Six years ago, our co-founders Jeff Hawkins and Donna Dubinsky wrote a blog titled, “What is Machine Intelligence vs. Machine Learning vs. Deep Learning vs. Artificial Intelligence (AI)?” If you visited our website at that time, you’d see our mission displayed at the top of the homepage: “Leading the new era of machine intelligence.” Machine intelligence was not a commonly used term, and artificial intelligence, machine learning and deep learning were used interchangeably rather than being clearly defined. While the definitions may have been murky, one thing was clear: none of the common approaches to creating intelligent machines demonstrated any real intelligence.
Fast forward to today and it’s no surprise that the terms have continued to evolve. Although there has been great progress in the field, the major approaches to building intelligent machines remain largely the same. In 2016 we called them Classic AI, Simple Neural Networks, and Biological Neural Networks. In this blog post, we’ll revisit these approaches, look at how they hold up today, and compare them to each other. We’ll also explore how each approach might address the same real-world problem. This analysis is intended for a general rather than technical audience, so we’ve simplified somewhat and thus beg the indulgence of technical experts who might quibble with the details.
Classic AI Approach: the rule-based system
A rule-based system is like a human being whose growth has stagnated. – Rao Desineni
The earliest approaches to AI were computer programs designed to solve problems that human brains performed easily, such as understanding text or recognizing objects in an image. Results of this work were disappointing, and progress was slow. For many problems, researchers concluded that a computer had to have access to large amounts of knowledge in order to be “smart”. Thus, they introduced “expert systems”, computer programs combined with rules provided by domain experts to solve problems, such as medical diagnoses, by asking a series of questions.
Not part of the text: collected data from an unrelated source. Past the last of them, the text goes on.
/-- A handle checked (R252): its slice, its entry and its record. -/
def State.handle (s : State) (x : Word) : Except Stop (Nat × Nat × TileRec) :=
  let h := x.toNat % 2 ^ 32
  let die := h / 2 ^ 28
  let sl := die * 64 + h / 2 ^ 22 % 64
  let i := h / 2 ^ 12 % 1024
  let bad : Except Stop (Nat × Nat × TileRec) := .error (.trap { cause := cStaleHandle, info := BitVec.ofNat 64 h })
  if 12 ≤ die ∨ 256 ≤ i ∨ (s.sli sl).gen i ≠ h % 2 ^ 12 then bad
  else
    match (s.sli sl).recs.find i with
    | some r => if r.asid = s.co.asid then .ok (sl, i, r) else bad
    | none => bad

/-- A live entry (R253). -/
def Tenure.live (e : Tenure) : Bool := e.st != .revoked && e.st != .leaving

/-- A REVOKED entry whose words are still to go home (R259, R322). -/
def Tenure.owes (e : Tenure) : Bool := e.st == .leaving

/-- The rows of an entry and every row of a record overlap; records of two address spaces share no byte. -/
def Slice.entOverlap (x : Slice) (e : Tenure) (i : Nat) : Bool :=
  match x.recs.find e.idx, x.recs.find i with
  | some a, some b => a.asid == b.asid && rowsOverlap a e.lo e.hi b 0 (b.rows - 1)
  | _, _ => false

/-- A request conflicts with a live entry (R256). -/
def Slice.conflicts (x : Slice) (q : TenReq) (e : Tenure) : Bool :=
  e.live && e.thread != q.thread && (e.write || q.write) && x.entOverlap e q.idx

/-- Two requests conflict (R257). -/
def Slice.reqConflict (x : Slice) (p q : TenReq) : Bool :=
  p.thread != q.thread && (p.write || q.write) &&
  match x.recs.find p.idx, x.recs.find q.idx with
  | some a, some b => a.asid == b.asid && rowsOverlap a 0 (a.rows - 1) b 0 (b.rows - 1)
  | _, _ => false

/-- Entries a slice tracks (R250). -/
def sliceEnts : Nat := 512

/-- The request at a place of the queue can be granted (R257): no entry stands in its way, nor one whose words have still to go
home before it (R261). -/
def Slice.grantable (x : Slice) (k : Nat) (q : TenReq) : Bool :=
  !(x.ents.any fun e => x.conflicts q e || (e.owes && x.entOverlap e q.idx)) && !((x.queue.take k).any fun p => x.reqConflict p q) &&
  decide (x.ents.length < sliceEnts)

/-- RECALLING entries with no conflicting request left in the queue are HELD again (Table 13-2). -/
def Slice.unrecall (x : Slice) : Slice :=
  { x with ents := x.ents.map fun e =>
      match e.st with
      | .recalling _ => if x.queue.any (fun q => x.conflicts q e) then e else { e with st := .held }
      | _ => e }

/-! ## Words of a footprint in an L1 (R257, R259, R261) -/

/-- The words of a line of a TILED page that a footprint touches. -/
def footMask (ps : List Plane) (l : L1Line) : BitVec 32 :=
  match l.tile with
  | none => 0
  | some v => BitVec.ofNat 32 (((List.range 32).map fun w => if holdsByte ps (v * 128 + 4 * w) 4 then 2 ^ w else 0).sum)

/-- The dirty words of a core written back and acknowledged, and those of a footprint invalidated (R259, R261). DEDUCED (log
entry 79): what the core wrote elsewhere goes home too, since hb includes the tenure relation for every location (R335, R337,
R339). -/
def State.giveUp (s : State) (ck : Nat) (ps : List Plane) : State :=
  if (s.cores.find ck).isNone then s else
  (s.l1Release ck).modCor ck fun c =>
    { c with l1 := (c.l1.map fun e =>
        let mask := footMask ps e.2
        (e.1, { e.2 with valid := e.2.valid &&& ~~~ mask, dirty := e.2.dirty &&& ~~~ mask })).filter fun e => e.2.valid != 0 }

/-- Valid clean words of a footprint invalidated (R257). -/
def State.dropClean (s : State) (ck : Nat) (ps : List Plane) : State :=
  s.modCor ck fun c =>
    { c with l1 := (c.l1.map fun e =>
        (e.1, { e.2 with valid := e.2.valid &&& ~~~ (footMask ps e.2 &&& ~~~ e.2.dirty) })).filter fun e => e.2.valid != 0 }

/-- The clean words of a footprint, and every other clean word (log entry 79), leave a core's L1 (R257). -/
def State.takeUp (s : State) (ck : Nat) (ps : List Plane) : State := (s.dropClean ck ps).l1Acquire ck

/-- An entry given up: the words of its rows leave its holder's L1 (R259, R261). -/
def State.giveUpEnt (s : State) (sl : Nat) (e : Tenure) : State :=
  if e.st = .revoked then s
  else
    match (s.sli sl).recs.find e.idx with
    | some r => s.giveUp (coreOf e.thread) (r.planes e.lo e.hi)
    | none => s

/-- An entry's rows include a byte. -/
def Slice.entHolds (x : Slice) (e : Tenure) (asid va : Nat) : Bool :=
  match x.recs.find e.idx with
  | some r => r.asid == asid && holdsByte (r.planes e.lo e.hi) va 1
  | none => false

/-- The first byte that a live WRITE entry of another core includes, or one whose words are still to go home (R335), of a load at
its home slices (R264): slice, address and bytes of each part. -/
def State.homeBlocked (s : State) (ck : Nat) (ps : List (Nat × Nat × Nat)) : Option Nat :=
  ps.findSome? fun p =>
    let x := s.sli p.1
    ((List.range p.2.2).map fun i => (p.2.1 + i) % 2 ^ 64).find? fun b =>
      x.ents.any fun e => (e.live || e.owes) && e.write && coreOf e.thread != ck && x.entHolds e (s.cor ck).asid b

/-- The load at its home slices that a waiting thread waits with. -/
def Thread.homeLoad (t : Thread) : Option (List (Nat × Nat × Nat)) :=
  match t.st, t.wait with
  | .waiting, some w => match w.kind with
    | .homeLoad ps => some ps
    | _ => none
  | _, _ => none

/-- A thread's load at its home slices has waited, and no WRITE entry of another core includes its bytes any more. -/
def State.homeFree (s : State) (e : Nat × Thread) : Bool :=
  e.2.homeLoad.any fun ps => (s.homeBlocked (coreOf e.1) ps).isNone

/-- The bytes of a load at its home slices: virtual address, and the physical one by the cached translation. -/
def State.homeAt (s : State) (ck : Nat) (ps : List (Nat × Nat × Nat)) : List (Nat × Option Nat) :=
  ps.flatMap fun p => (List.range p.2.2).map fun i =>
    let va := (p.2.1 + i) % 2 ^ 64
    (va, (tlbFind (s.cor ck).tlb va).map fun e => ptePa e.pte + (va - e.va))

/-- A load at its home slices reads its bytes: its thread keeps them, or traps UNCORRECTABLE; one whose translation is
gone meanwhile is tested again. It follows the YIELD it waited for (R264, R281, R335; log entry 79). -/
def State.readHome (s : State) (t : Nat) (ps : List (Nat × Nat × Nat)) : State :=
  let ck := coreOf t
  let bs := s.homeAt ck ps
  if bs.any (·.2.isNone) then s.modThr t Thread.wake
  else
    match (bs.filterMap (·.2)).find? fun pa => s.homeBad ck (pa / 8) with
    | some pa => s.takeTrap t (uncorrectable (pa / 8))
    | none =>
      (s.modThr t fun x => { x.wake with
        got := bs.map (fun b => (b.1, (s.viewByte ck (b.2.getD 0)).setWidth 64)) ++ x.got }).l1Acquire ck

/-- Loads that wait at their home slices read their bytes at the first moment that no WRITE entry of another core includes
them (R264). -/
def State.wakeHome (s : State) : State :=
  (s.threads.filter s.homeFree).foldl (fun s e => s.readHome e.1 (e.2.homeLoad.getD [])) s

/-- Entries of a slice freed, each given up first; what waits is judged again by TENURE_GRANT. -/
def State.freeEnts (s : State) (sl : Nat) (p : Tenure → Bool) : State :=
  let s := ((s.sli sl).ents.filter p).foldl (fun s e => s.giveUpEnt sl e) s
  (s.modSli sl fun x => { x with ents := x.ents.filter fun e => !p e }).wakeHome

/-- A thread's requests leave a slice. -/
def Slice.leave (x : Slice) (t : Nat) : Slice :=
  { x with queue := x.queue.filter (·.thread != t), outside := x.outside.filter (·.thread != t) }.unrecall

/-- A thread ends: its entries are released everywhere (R91, R261). -/
def State.endTenures (s : State) (t : Nat) : State :=
  (s.slices.map (·.1)).foldl (fun s sl => (s.freeEnts sl fun e => e.thread == t).modSli sl (·.leave t)) s

/-! ## Recalls (R258 to R260) -/

/-- The recall message (Table 13-3). -/
def State.recallWords (s : State) (sl : Nat) (e : Tenure) (why lo hi req dl : Nat) : List Word :=
  [BitVec.ofNat 64 (handleOf sl e.idx ((s.sli sl).gen e.idx) + (if e.write then 2 ^ 32 else 0) + why * 2 ^ 40),
   BitVec.ofNat 64 (lo + hi * 2 ^ 32), BitVec.ofNat 64 req, BitVec.ofNat 64 dl, BitVec.ofNat 64 s.tick, 0, 0, 0]

/-- First and last row of an entry that a request overlaps, row by row; every row where none alone does (R258). -/
def Slice.rowsHit (x : Slice) (e : Tenure) (i : Nat) : Nat × Nat :=
  match x.recs.find e.idx, x.recs.find i with
  | some a, some b =>
    let hit := ((List.range (e.hi + 1 - e.lo)).map (e.lo + ·)).filter fun k => rowsOverlap a k k b 0 (b.rows - 1)
    match hit with
    | [] => (e.lo, e.hi)
    | k :: r => (k, (k :: r).getLast (by simp))
  | _, _ => (e.lo, e.hi)

/-- The pieces of an entry cut at rows `c0` to `c1`: the child first, then the remainders (R258). -/
def cutEnt (e : Tenure) (c0 c1 dl : Nat) : List Tenure :=
  { e with lo := c0, hi := c1, st := .recalling dl } ::
    ((if e.lo < c0 then [{ e with hi := c0 - 1 }] else []) ++ (if c1 < e.hi then [{ e with lo := c1 + 1 }] else []))

/-- The HELD entry at a place of a slice recalled for a request, if the slice has entries for the pieces (R254, R258). -/
def State.recallOne (s : State) (sl : Nat) (q : TenReq) (i : Nat) (e : Tenure) : Option State :=
  let x := s.sli sl
  let (c0, c1) := x.rowsHit e q.idx
  let dl := s.tick + 2 ^ (e.r + 6)
  let parts := cutEnt e c0 c1 dl
  if sliceEnts < x.ents.length + parts.length - 1 then none
  else
    let s1 := s.modSli sl fun y => { y with ents := y.ents.take i ++ parts ++ y.ents.drop (i + 1) }
    some (s1.postHw (coreOf e.thread) e.cls (s.recallWords sl e 1 c0 c1 q.thread dl))

/-- The first HELD entry of a slice that a request conflicts with, and its place. -/
def Slice.toRecall (x : Slice) (q : TenReq) : Option (Tenure × Nat) :=
  x.ents.zipIdx.find? fun e => e.1.st == .held && x.conflicts q e.1

/-- Every conflicting HELD entry recalled, in turn, as far as entries are free (R257, R258); the last component says
that all are. DESIGN CHOICE (log entry 118): a remainder of a cut that still conflicts is cut and recalled as well. -/
def State.recallAll (s : State) (sl : Nat) (q : TenReq) : Nat → State × Bool
  | 0 => (s, false)
  | n + 1 =>
    match (s.sli sl).toRecall q with
    | none => (s, true)
    | some e =>
      match s.recallOne sl q e.2 e.1 with
      | none => (s, false)
      | some s => s.recallAll sl q n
If the disease was not properly diagnosed, the expert would add questions or rules to narrow the diagnosis.
Clinical Decision Support Systems, which are often used in healthcare, are an example of Classic AI. They typically contain a knowledge base comprising rules and associations of compiled data. For example, if the system was designed to determine drug interaction, a rule might state, “IF drug X and drug Y are taken, THEN alert user of side effect Z.” As new drugs are created and medical experts learn more about them, a user would need to update the knowledge base to reflect the information about the new drugs.
Classic AI has solved some clearly defined problems but is limited by its inability to learn on its own and by the need to create specific solutions to individual problems. In this regard, despite it being called artificial intelligence, it has very little in common with general human intelligence.
Artificial Neural Network Approach: Deep Learning systems
In deep learning, there’s no data like more data. – Kai Fu Lee
Some early researchers explored the idea of neuron models for artificial intelligence. When the limits of Classic AI became clear, this notion picked up steam and, with the addition of backpropagation techniques, started proving useful. The resulting technology, artificial neural networks (ANNs), was created over 60 years ago when very little was known about how real neurons worked. Since then, neuroscientists have learned a great deal about neural anatomy and physiology, but the basic design of ANNs has changed very little. Therefore, despite the name “neural networks”, the design of ANNs has little in common with real neurons. As data and processing power became more available, the emphasis of ANNs moved from biological realism to the desire to learn from data. Consequently, the main advantage of these ANNs over Classic AI was that they learned from data and didn’t require an expert to provide rules. ANN’s are part of a broader category called “machine learning,” which includes other mathematical and statistical techniques. Machine learning techniques look at large bodies of data, extract statistics, and classify the results.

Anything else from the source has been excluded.